Jump to content

Recommended Posts

Hello,

 

I have a website which deals with products sales. The site has products listed on the basis of country, states and even cities. There would be estimated 50 million hits per month and same amount of mysql rows of products , details and reviews related to it per month. So, i m sure that if i maintain everything in single database my database will crash too often because of several million rows. So my thought is that i will make database based on countries. So for United States, there will be one database and everything related to US will be  put in this database, similarly for Canada, i will have another database, everything related to canada will be kept in this database...and so on. 

I will appreciate the suggestion for this purpose. what should i do?

 

Thanks

watsmyname

Thanks a lot Thorpe and fenway

 

@Thorpe, well the informations are based on most user interaction, you can say its a custom forum where user discuss about a popular products in the market, the cost they paid it, the after sales service they got, etc, etc. Several millions of users will be discussing in the topic, they will also be comparing price of products from different states, cities, countries or even continents.
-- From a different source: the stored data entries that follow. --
/-! ### forgetLine -/

@[simp] theorem State.forgetLine_mem (s : State) (ln) : (s.forgetLine ln).mem = s.mem := rfl
@[simp] theorem State.forgetLine_walks (s : State) (ln) : (s.forgetLine ln).walks = s.walks := rfl
@[simp] theorem State.forgetLine_stamps (s : State) (ln) : (s.forgetLine ln).stamps = s.stamps := rfl
@[simp] theorem State.forgetLine_shadows (s : State) (ln) : (s.forgetLine ln).shadows = s.shadows := rfl
@[simp] theorem State.forgetLine_poison (s : State) (ln) : (s.forgetLine ln).poison = s.poison := rfl
@[simp] theorem State.forgetLine_ctxs (s : State) (ln) : (s.forgetLine ln).ctxs = s.ctxs := rfl
@[simp] theorem State.forgetLine_regions (s : State) (ln) : (s.forgetLine ln).regions = s.regions := rfl
@[simp] theorem State.forgetLine_launches (s : State) (ln) : (s.forgetLine ln).launches = s.launches := rfl
@[simp] theorem State.forgetLine_blocks (s : State) (ln) : (s.forgetLine ln).blocks = s.blocks := rfl
@[simp] theorem State.forgetLine_courses (s : State) (ln) : (s.forgetLine ln).courses = s.courses := rfl
@[simp] theorem State.forgetLine_lanes (s : State) (ln) : (s.forgetLine ln).lanes = s.lanes := rfl
@[simp] theorem State.forgetLine_copies (s : State) (ln) : (s.forgetLine ln).copies = s.copies := rfl
@[simp] theorem State.forgetLine_ops (s : State) (ln) : (s.forgetLine ln).ops = s.ops := rfl
@[simp] theorem State.forgetLine_opcache (s : State) (ln) : (s.forgetLine ln).opcache = s.opcache := rfl
@[simp] theorem State.forgetLine_icache (s : State) (ln) : (s.forgetLine ln).icache = s.icache := rfl
@[simp] theorem State.forgetLine_cores (s : State) (ln) : (s.forgetLine ln).cores = s.cores := rfl
@[simp] theorem State.forgetLine_quarters (s : State) (ln) : (s.forgetLine ln).quarters = s.quarters := rfl
@[simp] theorem State.forgetLine_clusters (s : State) (ln) : (s.forgetLine ln).clusters = s.clusters := rfl
@[simp] theorem State.forgetLine_attempts (s : State) (ln) : (s.forgetLine ln).attempts = s.attempts := rfl
@[simp] theorem State.forgetLine_queues (s : State) (ln) : (s.forgetLine ln).queues = s.queues := rfl
@[simp] theorem State.forgetLine_leases (s : State) (ln) : (s.forgetLine ln).leases = s.leases := rfl
@[simp] theorem State.forgetLine_channels (s : State) (ln) : (s.forgetLine ln).channels = s.channels := rfl
@[simp] theorem State.forgetLine_windows (s : State) (ln) : (s.forgetLine ln).windows = s.windows := rfl
@[simp] theorem State.forgetLine_mgmt (s : State) (ln) : (s.forgetLine ln).mgmt = s.mgmt := rfl
@[simp] theorem State.forgetLine_clock (s : State) (ln) : (s.forgetLine ln).clock = s.clock := rfl
@[simp] theorem State.forgetLine_tick (s : State) (ln) : (s.forgetLine ln).tick = s.tick := rfl
@[simp] theorem State.forgetLine_cur (s : State) (ln) : (s.forgetLine ln).cur = s.cur := rfl
@[simp] theorem State.forgetLine_inputs (s : State) (ln) : (s.forgetLine ln).inputs = s.inputs := rfl
@[simp] theorem State.forgetLine_fresh (s : State) (ln) : (s.forgetLine ln).fresh = s.fresh := rfl

/-! ### Items of other collections -/

@[simp] theorem State.modCourse_block (s : State) (c f) (n) : (s.modCourse c f).block n = s.block n := rfl
@[simp] theorem State.modCourse_launch (s : State) (c f) (n) : (s.modCourse c f).launch n = s.launch n := rfl
@[simp] theorem State.modCourse_region (s : State) (c f) (n) : (s.modCourse c f).region n = s.region n := rfl
@[simp] theorem State.modCourse_ctx (s : State) (c f) (n) : (s.modCourse c f).ctx n = s.ctx n := rfl
@[simp] theorem State.modLane_block (s : State) (q f) (n) : (s.modLane q f).block n = s.block n := rfl
@[simp] theorem State.modLane_launch (s : State) (q f) (n) : (s.modLane q f).launch n = s.launch n := rfl
@[simp] theorem State.modLane_region (s : State) (q f) (n) : (s.modLane q f).region n = s.region n := rfl
@[simp] theorem State.modLane_ctx (s : State) (q f) (n) : (s.modLane q f).ctx n = s.ctx n := rfl
@[simp] theorem State.modBlock_course (s : State) (b f) (n) : (s.modBlock b f).course n = s.course n := rfl
@[simp] theorem State.modBlock_lane (s : State) (b f) (n) : (s.modBlock b f).lane n = s.lane n := rfl
@[simp] theorem State.modBlock_launch (s : State) (b f) (n) : (s.modBlock b f).launch n = s.launch n := rfl
@[simp] theorem State.modBlock_region (s : State) (b f) (n) : (s.modBlock b f).region n = s.region n := rfl
@[simp] theorem State.modBlock_ctx (s : State) (b f) (n) : (s.modBlock b f).ctx n = s.ctx n := rfl
@[simp] theorem State.modLaunch_course (s : State) (l f) (n) : (s.modLaunch l f).course n = s.course n := rfl
@[simp] theorem State.modLaunch_lane (s : State) (l f) (n) : (s.modLaunch l f).lane n = s.lane n := rfl
@[simp] theorem State.modLaunch_block (s : State) (l f) (n) : (s.modLaunch l f).block n = s.block n := rfl
@[simp] theorem State.modLaunch_region (s : State) (l f) (n) : (s.modLaunch l f).region n = s.region n := rfl
@[simp] theorem State.modLaunch_ctx (s : State) (l f) (n) : (s.modLaunch l f).ctx n = s.ctx n := rfl
@[simp] theorem State.modRegion_course (s : State) (r f) (n) : (s.modRegion r f).course n = s.course n := rfl
@[simp] theorem State.modRegion_lane (s : State) (r f) (n) : (s.modRegion r f).lane n = s.lane n := rfl
@[simp] theorem State.modRegion_block (s : State) (r f) (n) : (s.modRegion r f).block n = s.block n := rfl
@[simp] theorem State.modRegion_launch (s : State) (r f) (n) : (s.modRegion r f).launch n = s.launch n := rfl
@[simp] theorem State.modRegion_ctx (s : State) (r f) (n) : (s.modRegion r f).ctx n = s.ctx n := rfl
@[simp] theorem State.modCtx_course (s : State) (x f) (n) : (s.modCtx x f).course n = s.course n := rfl
@[simp] theorem State.modCtx_lane (s : State) (x f) (n) : (s.modCtx x f).lane n = s.lane n := rfl
@[simp] theorem State.modCtx_block (s : State) (x f) (n) : (s.modCtx x f).block n = s.block n := rfl
@[simp] theorem State.modCtx_launch (s : State) (x f) (n) : (s.modCtx x f).launch n = s.launch n := rfl
@[simp] theorem State.modCtx_region (s : State) (x f) (n) : (s.modCtx x f).region n = s.region n := rfl
@[simp] theorem State.modCluster_course (s : State) (k f) (n) : (s.modCluster k f).course n = s.course n := rfl
@[simp] theorem State.modCluster_lane (s : State) (k f) (n) : (s.modCluster k f).lane n = s.lane n := rfl
@[simp] theorem State.modCluster_block (s : State) (k f) (n) : (s.modCluster k f).block n = s.block n := rfl
@[simp] theorem State.modCluster_launch (s : State) (k f) (n) : (s.modCluster k f).launch n = s.launch n := rfl
@[simp] theorem State.modCluster_region (s : State) (k f) (n) : (s.modCluster k f).region n = s.region n := rfl
@[simp] theorem State.modCluster_ctx (s : State) (k f) (n) : (s.modCluster k f).ctx n = s.ctx n := rfl
@[simp] theorem State.modCore_course (s : State) (k f) (n) : (s.modCore k f).course n = s.course n := rfl
@[simp] theorem State.modCore_lane (s : State) (k f) (n) : (s.modCore k f).lane n = s.lane n := rfl
@[simp] theorem State.modCore_block (s : State) (k f) (n) : (s.modCore k f).block n = s.block n := rfl
@[simp] theorem State.modCore_launch (s : State) (k f) (n) : (s.modCore k f).launch n = s.launch n := rfl
@[simp] theorem State.modCore_region (s : State) (k f) (n) : (s.modCore k f).region n = s.region n := rfl
@[simp] theorem State.modCore_ctx (s : State) (k f) (n) : (s.modCore k f).ctx n = s.ctx n := rfl
@[simp] theorem State.modQueue_course (s : State) (q f) (n) : (s.modQueue q f).course n = s.course n := rfl
@[simp] theorem State.modQueue_lane (s : State) (q f) (n) : (s.modQueue q f).lane n = s.lane n := rfl
@[simp] theorem State.modQueue_block (s : State) (q f) (n) : (s.modQueue q f).block n = s.block n := rfl
@[simp] theorem State.modQueue_launch (s : State) (q f) (n) : (s.modQueue q f).launch n = s.launch n := rfl
@[simp] theorem State.modQueue_region (s : State) (q f) (n) : (s.modQueue q f).region n = s.region n := rfl
@[simp] theorem State.modQueue_ctx (s : State) (q f) (n) : (s.modQueue q f).ctx n = s.ctx n := rfl
@[simp] theorem State.modChannel_course (s : State) (h f) (n) : (s.modChannel h f).course n = s.course n := rfl
@[simp] theorem State.modChannel_lane (s : State) (h f) (n) : (s.modChannel h f).lane n = s.lane n := rfl
@[simp] theorem State.modChannel_block (s : State) (h f) (n) : (s.modChannel h f).block n = s.block n := rfl
@[simp] theorem State.modChannel_launch (s : State) (h f) (n) : (s.modChannel h f).launch n = s.launch n := rfl
@[simp] theorem State.modChannel_region (s : State) (h f) (n) : (s.modChannel h f).region n = s.region n := rfl
@[simp] theorem State.modChannel_ctx (s : State) (h f) (n) : (s.modChannel h f).ctx n = s.ctx n := rfl
@[simp] theorem State.setMemByte_course (s : State) (pa b) (n) : (s.setMemByte pa b).course n = s.course n := rfl
@[simp] theorem State.setMemByte_lane (s : State) (pa b) (n) : (s.setMemByte pa b).lane n = s.lane n := rfl
@[simp] theorem State.setMemByte_block (s : State) (pa b) (n) : (s.setMemByte pa b).block n = s.block n := rfl
@[simp] theorem State.setMemByte_launch (s : State) (pa b) (n) : (s.setMemByte pa b).launch n = s.launch n := rfl
@[simp] theorem State.setMemByte_region (s : State) (pa b) (n) : (s.setMemByte pa b).region n = s.region n := rfl
@[simp] theorem State.setMemByte_ctx (s : State) (pa b) (n) : (s.setMemByte pa b).ctx n = s.ctx n := rfl
@[simp] theorem State.setWbByte_course (s : State) (pa b) (n) : (s.setWbByte pa b).course n = s.course n := rfl
@[simp] theorem State.setWbByte_lane (s : State) (pa b) (n) : (s.setWbByte pa b).lane n = s.lane n := rfl
@[simp] theorem State.setWbByte_block (s : State) (pa b) (n) : (s.setWbByte pa b).block n = s.block n := rfl
@[simp] theorem State.setWbByte_launch (s : State) (pa b) (n) : (s.setWbByte pa b).launch n = s.launch n := rfl
@[simp] theorem State.setWbByte_region (s : State) (pa b) (n) : (s.setWbByte pa b).region n = s.region n := rfl
@[simp] theorem State.setWbByte_ctx (s : State) (pa b) (n) : (s.setWbByte pa b).ctx n = s.ctx n := rfl
@[simp] theorem State.setStream_course (s : State) (x) (n) : (s.setStream x).course n = s.course n := rfl
@[simp] theorem State.setStream_lane (s : State) (x) (n) : (s.setStream x).lane n = s.lane n := rfl
@[simp] theorem State.setStream_block (s : State) (x) (n) : (s.setStream x).block n = s.block n := rfl
@[simp] theorem State.setStream_launch (s : State) (x) (n) : (s.setStream x).launch n = s.launch n := rfl
@[simp] theorem State.setStream_region (s : State) (x) (n) : (s.setStream x).region n = s.region n := rfl
@[simp] theorem State.setStream_ctx (s : State) (x) (n) : (s.setStream x).ctx n = s.ctx n := rfl
@[simp] theorem State.hold_course (s : State) (e) (n) : (s.hold e).course n = s.course n := rfl
@[simp] theorem State.hold_lane (s : State) (e) (n) : (s.hold e).lane n = s.lane n := rfl
@[simp] theorem State.hold_block (s : State) (e) (n) : (s.hold e).block n = s.block n := rfl
@[simp] theorem State.hold_launch (s : State) (e) (n) : (s.hold e).launch n = s.launch n := rfl
@[simp] theorem State.hold_region (s : State) (e) (n) : (s.hold e).region n = s.region n := rfl
@[simp] theorem State.hold_ctx (s : State) (e) (n) : (s.hold e).ctx n = s.ctx n := rfl
@[simp] theorem State.poisonDown_course (s : State) (ln) (n) : (s.poisonDown ln).course n = s.course n := rfl
@[simp] theorem State.poisonDown_lane (s : State) (ln) (n) : (s.poisonDown ln).lane n = s.lane n := rfl
@[simp] theorem State.poisonDown_block (s : State) (ln) (n) : (s.poisonDown ln).block n = s.block n := rfl
@[simp] theorem State.poisonDown_launch (s : State) (ln) (n) : (s.poisonDown ln).launch n = s.launch n := rfl
@[simp] theorem State.poisonDown_region (s : State) (ln) (n) : (s.poisonDown ln).region n = s.region n := rfl
@[simp] theorem State.poisonDown_ctx (s : State) (ln) (n) : (s.poisonDown ln).ctx n = s.ctx n := rfl
@[simp] theorem State.forgetLine_course (s : State) (ln) (n) : (s.forgetLine ln).course n = s.course n := rfl
@[simp] theorem State.forgetLine_lane (s : State) (ln) (n) : (s.forgetLine ln).lane n = s.lane n := rfl
@[simp] theorem State.forgetLine_block (s : State) (ln) (n) : (s.forgetLine ln).block n = s.block n := rfl
@[simp] theorem State.forgetLine_launch (s : State) (ln) (n) : (s.forgetLine ln).launch n = s.launch n := rfl
@[simp] theorem State.forgetLine_region (s : State) (ln) (n) : (s.forgetLine ln).region n = s.region n := rfl
@[simp] theorem State.forgetLine_ctx (s : State) (ln) (n) : (s.forgetLine ln).ctx n = s.ctx n := rfl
In the same time several millions users may be just browsing the forum and see the discussion on the same time.

 

@fenway

How craiglist manage their database? do they have single database to maintain all the classifieds?? What technic they are using? can you please throw a light upon it?

In my some project, mysql database used to crash when the table had several thousands of rows. So does performance of Mysql server depends upon the system specification??

 

Thanks

watsmyname

Not sure about the details, but I'm sure they've published extensively.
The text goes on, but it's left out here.